Dit was het eigenlijke architecturale programma. Ik herhaal, het bedrijfsleven was niet geïnteresseerd in de ideeën van deconstructie of de houtschuur van de 19e eeuw. Maar het programma van Alexander Skoka bleek buitengewoon succesvol te zijn in termen van bedrijfsparameters. Ten eerste de locatie - het gebied was een kilometer van het Kremlin. Ten tweede gaf het "Ostozhensky-morfotype", gevonden door Alexander Skokan, een gebouw met een oppervlakte van 5-7 duizend vierkante meter, wat idealiter overeenkwam met de schaal van Moskou's ontwikkelingsactiviteiten rond de eeuwwisseling. Professionele criteria maakten het mogelijk om het resulterende product te positioneren als het hoogste niveau van architectonische kwaliteit, en ontwikkelaars bereikten met relatief beperkte kosten het 'luxe'-niveau, wat belangrijk was voor een bedrijf met een zeer korte reputatiegeschiedenis. Bijna alle belangrijke Russische ontwikkelingsbedrijven probeerden ofwel iets op Ostozhenka te bouwen, of de ervaring van Ostozhenka in andere wijken van het stadscentrum te herhalen - dit introduceerde hen bij de elite van het ontwikkelingsbedrijf. Ostozhenka is rond de eeuwwisseling de kwaliteitsstandaard geworden voor Russische architectuur.
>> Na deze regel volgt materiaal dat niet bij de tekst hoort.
@[simp] theorem State.writeBytes_cfg (a : Nat) (bs : List Byte) :
    (s.writeBytes a bs).cfg = s.cfg := rfl
@[simp] theorem State.writeBytes_mem (a : Nat) (bs : List Byte) :
    (s.writeBytes a bs).mem = Memory.writeBytes s.cfg s.mem a bs := rfl
@[simp] theorem State.writeBytes_ok (a : Nat) (bs : List Byte) :
    (s.writeBytes a bs).ok = s.ok := rfl
@[simp] theorem State.writeBytes_cb (a : Nat) (bs : List Byte) :
    (s.writeBytes a bs).cb = s.cb := rfl
@[simp] theorem State.writeBytes_faulted (a : Nat) (bs : List Byte) :
    (s.writeBytes a bs).faulted = s.faulted := rfl
@[simp] theorem State.writeBytes_err (a : Nat) (bs : List Byte) :
    (s.writeBytes a bs).err = s.err := rfl
@[simp] theorem State.writeBytes_res (a : Nat) (bs : List Byte) :
    (s.writeBytes a bs).res = s.res := rfl
@[simp] theorem State.writeBytes_faultInfo (a : Nat) (bs : List Byte) :
    (s.writeBytes a bs).faultInfo = s.faultInfo := rfl
@[simp] theorem State.writeBytes_base (a : Nat) (bs : List Byte) :
    (s.writeBytes a bs).base = s.base := rfl
@[simp] theorem State.writeBytes_offset (a : Nat) (bs : List Byte) :
    (s.writeBytes a bs).offset = s.offset := rfl
@[simp] theorem State.writeBytes_pending (a : Nat) (bs : List Byte) :
    (s.writeBytes a bs).pending = s.pending := rfl
@[simp] theorem State.writeBytes_reply (a : Nat) (bs : List Byte) :
    (s.writeBytes a bs).reply = s.reply := rfl
@[simp] theorem State.writeBytes_free (a : Nat) (bs : List Byte) :
    (s.writeBytes a bs).free = s.free := rfl

@[simp] theorem State.memWrite_cfg (a k v : Nat) : (s.memWrite a k v).cfg = s.cfg := rfl
@[simp] theorem State.memWrite_mem (a k v : Nat) :
    (s.memWrite a k v).mem = Memory.writeBytes s.cfg s.mem a (bytesOf k v) := rfl
@[simp] theorem State.memWrite_ok (a k v : Nat) : (s.memWrite a k v).ok = s.ok := rfl
@[simp] theorem State.memWrite_cb (a k v : Nat) : (s.memWrite a k v).cb = s.cb := rfl
@[simp] theorem State.memWrite_faulted (a k v : Nat) : (s.memWrite a k v).faulted = s.faulted := rfl
@[simp] theorem State.memWrite_err (a k v : Nat) : (s.memWrite a k v).err = s.err := rfl
@[simp] theorem State.memWrite_res (a k v : Nat) : (s.memWrite a k v).res = s.res := rfl
@[simp] theorem State.memWrite_faultInfo (a k v : Nat) :
    (s.memWrite a k v).faultInfo = s.faultInfo := rfl
@[simp] theorem State.memWrite_base (a k v : Nat) : (s.memWrite a k v).base = s.base := rfl
@[simp] theorem State.memWrite_offset (a k v : Nat) : (s.memWrite a k v).offset = s.offset := rfl
@[simp] theorem State.memWrite_pending (a k v : Nat) : (s.memWrite a k v).pending = s.pending := rfl
@[simp] theorem State.memWrite_reply (a k v : Nat) : (s.memWrite a k v).reply = s.reply := rfl
@[simp] theorem State.memWrite_free (a k v : Nat) :
    (s.memWrite a k v).free = s.free := rfl

@[simp] theorem State.writeLimbs_cfg (a : Nat) (xs : List Nat) :
    (s.writeLimbs a xs).cfg = s.cfg := rfl
@[simp] theorem State.writeLimbs_mem (a : Nat) (xs : List Nat) :
    (s.writeLimbs a xs).mem = Memory.writeBytes s.cfg s.mem a (xs.flatMap (bytesOf 4)) := rfl
@[simp] theorem State.writeLimbs_ok (a : Nat) (xs : List Nat) : (s.writeLimbs a xs).ok = s.ok := rfl
@[simp] theorem State.writeLimbs_cb (a : Nat) (xs : List Nat) : (s.writeLimbs a xs).cb = s.cb := rfl
@[simp] theorem State.writeLimbs_faulted (a : Nat) (xs : List Nat) :
    (s.writeLimbs a xs).faulted = s.faulted := rfl
@[simp] theorem State.writeLimbs_err (a : Nat) (xs : List Nat) :
    (s.writeLimbs a xs).err = s.err := rfl
@[simp] theorem State.writeLimbs_res (a : Nat) (xs : List Nat) :
    (s.writeLimbs a xs).res = s.res := rfl
@[simp] theorem State.writeLimbs_faultInfo (a : Nat) (xs : List Nat) :
    (s.writeLimbs a xs).faultInfo = s.faultInfo := rfl
@[simp] theorem State.writeLimbs_base (a : Nat) (xs : List Nat) :
    (s.writeLimbs a xs).base = s.base := rfl
@[simp] theorem State.writeLimbs_offset (a : Nat) (xs : List Nat) :
    (s.writeLimbs a xs).offset = s.offset := rfl
@[simp] theorem State.writeLimbs_pending (a : Nat) (xs : List Nat) :
    (s.writeLimbs a xs).pending = s.pending := rfl
@[simp] theorem State.writeLimbs_reply (a : Nat) (xs : List Nat) :
    (s.writeLimbs a xs).reply = s.reply := rfl
@[simp] theorem State.writeLimbs_free (a : Nat) (xs : List Nat) :
    (s.writeLimbs a xs).free = s.free := rfl

@[simp] theorem State.writeElem_cfg (X : Ctx) (a v : Nat) : (s.writeElem X a v).cfg = s.cfg := rfl
@[simp] theorem State.writeElem_ok (X : Ctx) (a v : Nat) : (s.writeElem X a v).ok = s.ok := rfl
@[simp] theorem State.writeElem_cb (X : Ctx) (a v : Nat) : (s.writeElem X a v).cb = s.cb := rfl
@[simp] theorem State.writeElem_faulted (X : Ctx) (a v : Nat) :
    (s.writeElem X a v).faulted = s.faulted := rfl
@[simp] theorem State.writeElem_err (X : Ctx) (a v : Nat) : (s.writeElem X a v).err = s.err := rfl
@[simp] theorem State.writeElem_res (X : Ctx) (a v : Nat) : (s.writeElem X a v).res = s.res := rfl
@[simp] theorem State.writeElem_faultInfo (X : Ctx) (a v : Nat) :
    (s.writeElem X a v).faultInfo = s.faultInfo := rfl
@[simp] theorem State.writeElem_base (X : Ctx) (a v : Nat) :
    (s.writeElem X a v).base = s.base := rfl
@[simp] theorem State.writeElem_offset (X : Ctx) (a v : Nat) :
    (s.writeElem X a v).offset = s.offset := rfl
@[simp] theorem State.writeElem_pending (X : Ctx) (a v : Nat) :
    (s.writeElem X a v).pending = s.pending := rfl
@[simp] theorem State.writeElem_reply (X : Ctx) (a v : Nat) :
    (s.writeElem X a v).reply = s.reply := rfl
@[simp] theorem State.writeElem_free (X : Ctx) (a v : Nat) :
    (s.writeElem X a v).free = s.free := rfl

@[simp] theorem State.forget_cfg (a k : Nat) : (s.forget a k).cfg = s.cfg := rfl
@[simp] theorem State.forget_mem (a k : Nat) : (s.forget a k).mem = Memory.forget s.mem a k := rfl
@[simp] theorem State.forget_ok (a k : Nat) : (s.forget a k).ok = s.ok := rfl
@[simp] theorem State.forget_cb (a k : Nat) : (s.forget a k).cb = s.cb := rfl
@[simp] theorem State.forget_faulted (a k : Nat) : (s.forget a k).faulted = s.faulted := rfl
@[simp] theorem State.forget_err (a k : Nat) : (s.forget a k).err = s.err := rfl
@[simp] theorem State.forget_res (a k : Nat) : (s.forget a k).res = s.res := rfl
@[simp] theorem State.forget_faultInfo (a k : Nat) : (s.forget a k).faultInfo = s.faultInfo := rfl
@[simp] theorem State.forget_base (a k : Nat) : (s.forget a k).base = s.base := rfl
@[simp] theorem State.forget_offset (a k : Nat) : (s.forget a k).offset = s.offset := rfl
@[simp] theorem State.forget_pending (a k : Nat) : (s.forget a k).pending = s.pending := rfl
@[simp] theorem State.forget_reply (a k : Nat) : (s.forget a k).reply = s.reply := rfl
@[simp] theorem State.forget_free (a k : Nat) :
    (s.forget a k).free =
      { s.free with renewals := Renewals.bumpRange s.free.renewals a k } := rfl

@[simp] theorem State.setRes_cfg (v : Nat) : (s.setRes v).cfg = s.cfg := rfl
@[simp] theorem State.setRes_mem (v : Nat) : (s.setRes v).mem = s.mem := rfl
@[simp] theorem State.setRes_ok (v : Nat) : (s.setRes v).ok = s.ok := rfl
@[simp] theorem State.setRes_cb (v : Nat) : (s.setRes v).cb = s.cb := rfl
@[simp] theorem State.setRes_faulted (v : Nat) : (s.setRes v).faulted = s.faulted := rfl
@[simp] theorem State.setRes_err (v : Nat) : (s.setRes v).err = s.err := rfl
@[simp] theorem State.setRes_res (v : Nat) : (s.setRes v).res = BitVec.ofNat 32 v := rfl
@[simp] theorem State.setRes_faultInfo (v : Nat) : (s.setRes v).faultInfo = s.faultInfo := rfl
@[simp] theorem State.setRes_base (v : Nat) : (s.setRes v).base = s.base := rfl
@[simp] theorem State.setRes_offset (v : Nat) : (s.setRes v).offset = s.offset := rfl
@[simp] theorem State.setRes_pending (v : Nat) : (s.setRes v).pending = s.pending := rfl
@[simp] theorem State.setRes_reply (v : Nat) : (s.setRes v).reply = s.reply := rfl
@[simp] theorem State.setRes_free (v : Nat) : (s.setRes v).free = s.free := rfl

@[simp] theorem State.setOk_cfg (b : Bool) : (s.setOk b).cfg = s.cfg := rfl
@[simp] theorem State.setOk_mem (b : Bool) : (s.setOk b).mem = s.mem := rfl
@[simp] theorem State.setOk_ok (b : Bool) : (s.setOk b).ok = b := rfl
@[simp] theorem State.setOk_cb (b : Bool) : (s.setOk b).cb = s.cb := rfl
@[simp] theorem State.setOk_faulted (b : Bool) : (s.setOk b).faulted = s.faulted := rfl
@[simp] theorem State.setOk_err (b : Bool) : (s.setOk b).err = s.err := rfl
@[simp] theorem State.setOk_res (b : Bool) : (s.setOk b).res = s.res := rfl
@[simp] theorem State.setOk_faultInfo (b : Bool) : (s.setOk b).faultInfo = s.faultInfo := rfl
@[simp] theorem State.setOk_base (b : Bool) : (s.setOk b).base = s.base := rfl
@[simp] theorem State.setOk_offset (b : Bool) : (s.setOk b).offset = s.offset := rfl
@[simp] theorem State.setOk_pending (b : Bool) : (s.setOk b).pending = s.pending := rfl
@[simp] theorem State.setOk_reply (b : Bool) : (s.setOk b).reply = s.reply := rfl
@[simp] theorem State.setOk_free (b : Bool) : (s.setOk b).free = s.free := rfl

@[simp] theorem State.setCb_cfg (b : Bool) : (s.setCb b).cfg = s.cfg := rfl
@[simp] theorem State.setCb_mem (b : Bool) : (s.setCb b).mem = s.mem := rfl
@[simp] theorem State.setCb_ok (b : Bool) : (s.setCb b).ok = s.ok := rfl
@[simp] theorem State.setCb_cb (b : Bool) : (s.setCb b).cb = b := rfl
@[simp] theorem State.setCb_faulted (b : Bool) : (s.setCb b).faulted = s.faulted := rfl
@[simp] theorem State.setCb_err (b : Bool) : (s.setCb b).err = s.err := rfl
@[simp] theorem State.setCb_res (b : Bool) : (s.setCb b).res = s.res := rfl
@[simp] theorem State.setCb_faultInfo (b : Bool) : (s.setCb b).faultInfo = s.faultInfo := rfl
@[simp] theorem State.setCb_base (b : Bool) : (s.setCb b).base = s.base := rfl
@[simp] theorem State.setCb_offset (b : Bool) : (s.setCb b).offset = s.offset := rfl
@[simp] theorem State.setCb_pending (b : Bool) : (s.setCb b).pending = s.pending := rfl
@[simp] theorem State.setCb_reply (b : Bool) : (s.setCb b).reply = s.reply := rfl
@[simp] theorem State.setCb_free (b : Bool) : (s.setCb b).free = s.free := rfl

@[simp] theorem State.raise_cfg (code : FaultCode) (info : Nat) :
    (s.raise code info).cfg = s.cfg := rfl
@[simp] theorem State.raise_mem (code : FaultCode) (info : Nat) :
    (s.raise code info).mem = s.mem := rfl
@[simp] theorem State.raise_ok (code : FaultCode) (info : Nat) :
    (s.raise code info).ok = s.ok := rfl
@[simp] theorem State.raise_cb (code : FaultCode) (info : Nat) :
    (s.raise code info).cb = s.cb := rfl
@[simp] theorem State.raise_faulted (code : FaultCode) (info : Nat) :
    (s.raise code info).faulted = true := rfl
@[simp] theorem State.raise_err (code : FaultCode) (info : Nat) :
    (s.raise code info).err = errCode code := rfl
@[simp] theorem State.raise_res (code : FaultCode) (info : Nat) :
    (s.raise code info).res = s.res := rfl
@[simp] theorem State.raise_faultInfo (code : FaultCode) (info : Nat) :
    (s.raise code info).faultInfo = BitVec.ofNat 32 info := rfl
@[simp] theorem State.raise_base (code : FaultCode) (info : Nat) :
    (s.raise code info).base = s.base := rfl
@[simp] theorem State.raise_offset (code : FaultCode) (info : Nat) :
    (s.raise code info).offset = s.offset := rfl
@[simp] theorem State.raise_pending (code : FaultCode) (info : Nat) :
    (s.raise code info).pending = s.pending := rfl
@[simp] theorem State.raise_reply (code : FaultCode) (info : Nat) :
    (s.raise code info).reply = s.reply := rfl
@[simp] theorem State.raise_free (code : FaultCode) (info : Nat) :
    (s.raise code info).free = s.free := rfl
Wat de portefeuillearchitecten betreft, hun lot was iets minder succesvol. In feite waren ze gefocust op het model van attractiearchitectuur, en dit is een nogal complex type ontwikkeling, waarnaar de Russische architectuur pas de afgelopen vijf jaar is gegroeid. Hun orders waren niet van systemische aard - sommige ingerichte appartementen, sommige privé herenhuizen, slechts enkele slaagden erin om grote opvallende objecten in de stad te bouwen (Mikhail Filippov, Mikhail Belov, Ilya Utkin), en dan alleen toen ze in de positie van retrospectief, dat het op de een of andere manier overeenkwam met de "Moskou-stijl". Maar de mate van aandacht voor hun werk van de kant van de samenleving is veel hoger dan die van alle anderen, ze lopen steevast voor in het aantal publicaties, ze worden uitgenodigd voor alle tentoonstellingen, ze ontvangen alle mogelijke onderscheidingen. Ik vermoed dat in de geschiedenis van de Russische architectuur van de eeuwwisseling allereerst het "Romeinse huis" van Michail Filippov en het "Pompeïsche huis" van Michail Belov zal blijven bestaan.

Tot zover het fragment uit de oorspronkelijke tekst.